- Born: 1 May 1876 Bonnybridge, Scotland
- Died: 10 October 1956 (aged 80) Bonnybridge, Scotland
- Education: Glasgow School of Art
- Known for: Painting

= Janetta Gillespie =

British artist

Janetta Susan Gillespie (1 May 1876– 10 October 1956) was a Scottish artist. Her still-life paintings were exhibited in Scotland and at the Walker gallery in Liverpool.

==Biography==
Gillespie was born in Bonnybridge in Stirlingshire into a family of artists. Both her brother, Alexander Gillespie and her younger sister Floris were also artists and the three would sometimes exhibit together.

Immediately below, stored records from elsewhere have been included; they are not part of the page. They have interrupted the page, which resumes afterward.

-- ==== Sys2Proof/Machine/MotionCommands.lean ====
section
/-! DEFINITION. Meanings: the Motion Unit's commands, its samples, its readbacks and the strobe line (chapter 7). -/

namespace Sys2Proof.Machine

/-- STAB_MODE (R128). -/
def stabModeCommand (n : Nat) (s : State) : State × Answer :=
  match stabMode? n with
  | none => (s, answer .refusedArg)
  | some m =>
    if m ≠ .off ∧ s.tableValid zoomId = false then (s, answer .refusedTable)
    else (setStabMode s m, answer .done)

def execStabMode (tag : Tag) (args : Payload Nat) (s : State) : Host.Outcome State Fault Refusal :=
  .next (hostCommand (.stabMode tag args) tag 21 args stabModeCommand s)

/-- STAB_CENTER (R129). -/
def execStabCenter (tag : Tag) (args : Payload Unit) (s : State) : Host.Outcome State Fault Refusal :=
  .next (hostCommand (.stabCenter tag args) tag 22 args (fun _ t => (t.setMou (stabCenter t.mou), answer .done)) s)

/-! ### STAB_SETUP (R138) -/

/-- The parameters of a STAB_SETUP, clamped, none when a structural argument is out of range (R138). -/
def stabParamsOf (a : StabSetupArgs) : Option StabParams :=
  match panCombination? a.combination, yesNo? a.yawEnable, yesNo? a.pitchEnable with
  | some c, some y, some p =>
    some
      { dt := clampNat 100 2000 a.dt, biasShift := clampNat 6 12 a.biasShift, leakShift := clampNat 6 14 a.leakShift,
        panRef := clampNat 0 32767 a.panRef, panDeb := clampNat 1 255 a.panDeb, combination := c, yawEnable := y,
        pitchEnable := p, stillRef := clampNat 0 32767 a.stillRef, shakyRef := clampNat 0 32767 a.shakyRef,
        ppu := clampNat 0 1023 a.ppu, shiftTol := clampNat 0 4095 a.shiftTol,
        shiftFaultCount := clampNat 1 15 a.shiftFaultCount, blurLimit := clampNat 0 65535 a.blurLimit }
  | _, _, _ => none

/-- A clamp acted on a STAB_SETUP. -/
def stabClamped (a : StabSetupArgs) : Bool :=
  (clampArg 100 2000 a.dt).changed || (clampArg 6 12 a.biasShift).changed || (clampArg 6 14 a.leakShift).changed ||
  (clampArg 0 32767 a.panRef).changed || (clampArg 1 255 a.panDeb).changed || (clampArg 0 32767 a.stillRef).changed ||
  (clampArg 0 32767 a.shakyRef).changed || (clampArg 0 1023 a.ppu).changed || (clampArg 0 4095 a.shiftTol).changed ||
  (clampArg 1 15 a.shiftFaultCount).changed || (clampArg 0 65535 a.blurLimit).changed

/-- STAB_SETUP (R138). -/
def stabSetup (a : StabSetupArgs) (s : State) : State × Answer :=
  match stabParamsOf a with
  | none => (s, answer .refusedArg)
  | some p => (s.setMou { s.mou with params := p }, answer (clampedStatus (stabClamped a) .done))

def execStabSetup (tag : Tag) (args : Payload StabSetupArgs) (s : State) : Host.Outcome State Fault Refusal :=
  .next (hostCommand (.stabSetup tag args) tag 23 args stabSetup s)

/-! ### The motion and shift ports, the strobe line -/

/-- RATE_SAMPLE (R120). -/
def execRateSample (seq : Nat) (yaw pitch : Int) (s : State) : Host.Outcome State Fault Refusal :=
  .next (rateSample s seq yaw pitch)

/-- READBACK (R133). -/
def execReadback (yaw pitch : Int) (s : State) : Host.Outcome State Fault Refusal := .next (takeReadback s ⟨yaw, pitch⟩)

/-- STROBE_RISE (R135): a line that is high already does not rise. -/
def execStrobeRise (s : State) : Host.Outcome State Fault Refusal :=
  .next (if s.mou.strobe then s else s.setMou (strobeRises s.mou))

/-- STROBE_FALL (R135): a line that is low already does not fall. -/
def execStrobeFall (s : State) : Host.Outcome State Fault Refusal :=
  .next (if s.mou.strobe then s.setMou (strobeFalls s.mou) else s)

end Sys2Proof.Machine
end

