/-! ### Conditions (chapter 9) -/

/-- How a condition follows its events and its level (R163 to R169), its commands (R168, R171), and what an SOF and the
timed expiry do to it (R166). Raising or changing latches a clear condition with count 1 and queues a NOTICE where
enabled, and counts up to 255 on a set one; in LEVEL the latch is the level. CONDITIONS_SETUP writes enable, mode and
frame count, LEVEL taking the level over; LEVEL on an event condition is refused. CONDITIONS_CLEAR reports and clears,
latching anew a state condition whose level stands elsewhere than it was latched; an SOF counts a TIMED latch down, which
is cleared so at its last frame, and with INTAKE STOPPED it holds. That the expiry is an event of its own, which acts only
on a counter about to reach 0, is the model's choice (log entry 8), and so is the 0 that a frame counter holds once it is
stopped (74). -/
def Obligations.ConditionsLatchClearAndSetUp : Prop :=
  let latched := fun (x : Condition) => { x with latch := true, count := 1, frames := if x.mode = .timed then x.n else x.frames }
  let again := fun (x : Condition) =>
    { x with count := min 255 (x.count + 1), frames := if x.mode = .timed then x.n else x.frames }
  let relatch := fun (k : Nat) (x : Condition) =>
    (k = condAeSettled ∨ k = condPan ∨ k = condShiftFault ∨ k = condStoreFull) ∧ x.current ≠ x.latchedLevel
  let cleared := fun (k : Nat) (x : Condition) => if x.mode = .level ∨ x.latch = false then x
    else if relatch k x then
      { x with latchedLevel := x.current, count := 1, frames := if x.mode = .timed then x.n else 0 }
    else { x with latch := false, count := 0, frames := 0 }
  (∀ (s : State) (k j : Nat), s.cnd.conditions.length = 25 → k < 25 →
    let x := s.cnd.condition k
    (s.raise k).cnd.condition j = (if j = k then (if x.latch then again x else latched x) else s.cnd.condition j) ∧
    (s.raise k).cnd.waiting = (s.cnd.waiting || (!x.latch && x.notice))) ∧
  (∀ (s : State) (k j : Nat) (b : Bool), s.cnd.conditions.length = 25 → k < 25 →
    let x := s.cnd.condition k
    (x.current = b → (s.level k b).cnd = s.cnd) ∧
    (x.current ≠ b →
      (s.level k b).cnd.condition j = (if j = k then
        (if x.mode = .level then { x with current := b, latch := b, latchedLevel := b, count := if b then 1 else 0 }
         else if x.latch then again { x with current := b } else latched { x with current := b, latchedLevel := b })
        else s.cnd.condition j) ∧
      (s.level k b).cnd.waiting = (s.cnd.waiting || ((decide (x.mode = .level) || !x.latch) && x.notice)))) ∧
  (∀ (s : State) (tag : Tag) (a : ConditionsSetupArgs), s.turnOf (.conditionsSetup tag (.args a)) →
    (1 < a.enable ∨ 2 < a.mode ∨ 2 ^ 25 ≤ a.set ∨
        (a.mode = 2 ∧ ∃ k < 25, a.set.testBit k = true ∧ k ≠ condAeSettled ∧ k ≠ condPan ∧ k ≠ condShiftFault ∧
          k ≠ condStoreFull) →
      exec (.conditionsSetup tag (.args a)) s = .next (s.replied tag 35 (answer .refusedArg)))) ∧
  (∀ (s : State) (tag : Tag) (a : ConditionsSetupArgs), s.turnOf (.conditionsSetup tag (.args a)) →
    s.cnd.conditions.length = 25 → a.enable ≤ 1 → a.mode ≤ 2 → a.set < 2 ^ 25 →
    (a.mode = 2 → ∀ k < 25, a.set.testBit k = true → k = condAeSettled ∨ k = condPan ∨ k = condShiftFault ∨
      k = condStoreFull) →
    let n := max 1 (min 255 a.n)
    ∃ t, exec (.conditionsSetup tag (.args a)) s = .next t ∧ t.cnd.waiting = s.cnd.waiting ∧
      t.lnk = (s.replied tag 35 (answer (if n = a.n then .done else .doneClamped))).lnk ∧
      (t.setCnd s.cnd).setLnk s.lnk = s ∧
      ∀ k, let x := s.cnd.condition k
        let y := t.cnd.condition k
        (a.set.testBit k = false → y = x) ∧
        (a.set.testBit k = true →
          y.notice = decide (a.enable = 1) ∧ y.n = n ∧ y.current = x.current ∧
          (y.mode = if a.mode = 0 then .latched else if a.mode = 1 then .timed else .level) ∧
          (a.mode = 2 → x.mode ≠ .level →
            y.latch = x.current ∧ y.latchedLevel = x.current ∧ y.count = (if x.current then 1 else 0) ∧ y.frames = 0) ∧
          (a.mode ≠ 2 ∨ x.mode = .level → y.latch = x.latch ∧ y.latchedLevel = x.latchedLevel ∧ y.count = x.count) ∧
          (a.mode = 1 → y.frames = if x.latch then n else 0) ∧ (a.mode = 0 → y.frames = 0))) ∧
  (∀ (s : State) (tag : Tag) (set : Nat), s.turnOf (.conditionsClear tag (.args set)) →
    s.cnd.conditions.length = 25 →
    (2 ^ 25 ≤ set → exec (.conditionsClear tag (.args set)) s = .next (s.replied tag 36 (answer .refusedArg))) ∧
    (set < 2 ^ 25 → ∃ t, exec (.conditionsClear tag (.args set)) s = .next t ∧
      (∀ k, t.cnd.condition k = if set.testBit k then cleared k (s.cnd.condition k) else s.cnd.condition k) ∧
      (t.cnd.waiting = true ↔ s.cnd.waiting = true ∨ ∃ k < 25, set.testBit k = true ∧
        (s.cnd.condition k).mode ≠ .level ∧ (s.cnd.condition k).latch = true ∧ relatch k (s.cnd.condition k) ∧
        (s.cnd.condition k).notice = true) ∧
      t.lnk = (s.replied tag 36 ⟨.done, ((List.range 25).filter set.testBit).flatMap fun k =>
        [BitVec.ofNat 8 k, if (s.cnd.condition k).latch then 1 else 0, BitVec.ofNat 8 (s.cnd.condition k).count], []⟩).lnk ∧
      (t.setCnd s.cnd).setLnk s.lnk = s)) ∧
  (∀ c : Cnd, c.conditions.length = 25 →
    (∀ k < 25, let x := c.condition k
      (cndSof c).condition k = (if x.mode = .timed ∧ x.latch = true
        then (if 1 < x.frames then { x with frames := x.frames - 1 } else cleared k { x with frames := 0 }) else x)) ∧
    ((cndSof c).waiting = true ↔ c.waiting = true ∨ ∃ k < 25, let x := c.condition k
      x.mode = .timed ∧ x.latch = true ∧ x.frames ≤ 1 ∧ relatch k x ∧ x.notice = true)) ∧
  ∀ (s : State) (k : Nat), s.cnd.conditions.length = 25 →
    let x := s.cnd.condition k
    (s.intake.mode = .stopped ∨ x.mode ≠ .timed ∨ x.latch = false ∨ 1 < x.frames →
      exec (.timedLatchExpiry k) s = .next s) ∧
    (s.intake.mode ≠ .stopped → x.mode = .timed → x.latch = true → x.frames ≤ 1 → ∃ t, exec (.timedLatchExpiry k) s = .next t ∧
      t.cnd.condition k = cleared k { x with frames := 0 } ∧
      (∀ j, j ≠ k → t.cnd.condition j = s.cnd.condition j) ∧ t.setCnd s.cnd = s)

/-! ### Host link and tables (chapter 10) -/

/-- The cyclic check (R174) takes each byte most significant bit first from all ones. UPSTREAM_PACKET (R173 to R175,
R187): of the bytes of a packet, kind, tag, two bytes of length, payload, check, one whose last two bytes are the cyclic
check of all before them, high byte first, of its stated length and at most 264 bytes, and of kind COMMAND or TABLE_DATA,
joins the buffer at the tail; any other is dropped, sets the link-error mark and is counted up to 65,535. With four
packets in the buffer the flow control holds the host, and the model leaves the state as it is (log entry 34, the model's
choice). -/
def Obligations.UpstreamPacketJoinsBuffer : Prop :=
  let shifted := fun (c : BitVec 16) (bit : Bool) => if c.getMsbD 0 != bit then c <<< 1 ^^^ 0x1021#16 else c <<< 1
  (crc16 [] = 0xFFFF#16 ∧ (∀ (bytes : List Byte) (b : Byte),
      crc16 (bytes ++ [b]) = (List.range 8).foldl (fun c i => shifted c (b.getMsbD i)) (crc16 bytes)) ∧
    crc16 [49, 50, 51, 52, 53, 54, 55, 56, 57] = 10673#16) ∧
  ∀ (s : State) (p : List Byte),
    let n := p.length - 6
    let crc := (crc16 (p.take (4 + n))).toNat
    let passes := 6 ≤ p.length ∧ p.drop (4 + n) = [BitVec.ofNat 8 (crc / 256), BitVec.ofNat 8 crc] ∧
      256 * (p.getD 2 0).toNat + (p.getD 3 0).toNat = n ∧ n ≤ 264 ∧ (p.getD 0 0 = 0x01#8 ∨ p.getD 0 0 = 0x02#8)
    (4 ≤ s.lnk.buffer.length → exec (.upstreamPacket p) s = .next s) ∧
    (s.lnk.buffer.length < 4 → passes → exec (.upstreamPacket p) s = .next (s.setLnk { s.lnk with
      buffer := s.lnk.buffer ++ [.waiting ⟨decide (p.getD 0 0 = 0x02#8), p.getD 1 0, (p.drop 4).take n⟩] })) ∧
    (s.lnk.buffer.length < 4 → ¬ passes → exec (.upstreamPacket p) s = .next (s.setLnk { s.lnk with
      errorMark := true, errorCount := min 65535 (s.lnk.errorCount + 1) }))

Gillespie attended the Glasgow School of Art in 1913 and then again from 1915 to 1917. She taught for a time at Bonnybridge School and lived in the town throughout her life. She mostly painted flowers and still life pieces in an often bold and dashing style with a highly accomplished use of chiaroscuro. A still life, Moon Pennies, received good reviews when shown at the Royal Scottish Watercolour Society in 1952. Gillespie exhibited with, and joined, the Glasgow Society of Women Artists, winning their Lauder Award in 1934. She also exhibited with the Royal Scottish Academy, the Royal Scottish Watercolour Society, the Glasgow Institute of the Fine Arts, at the Walker Art Gallery in Liverpool and with the Aberdeen Artists Society.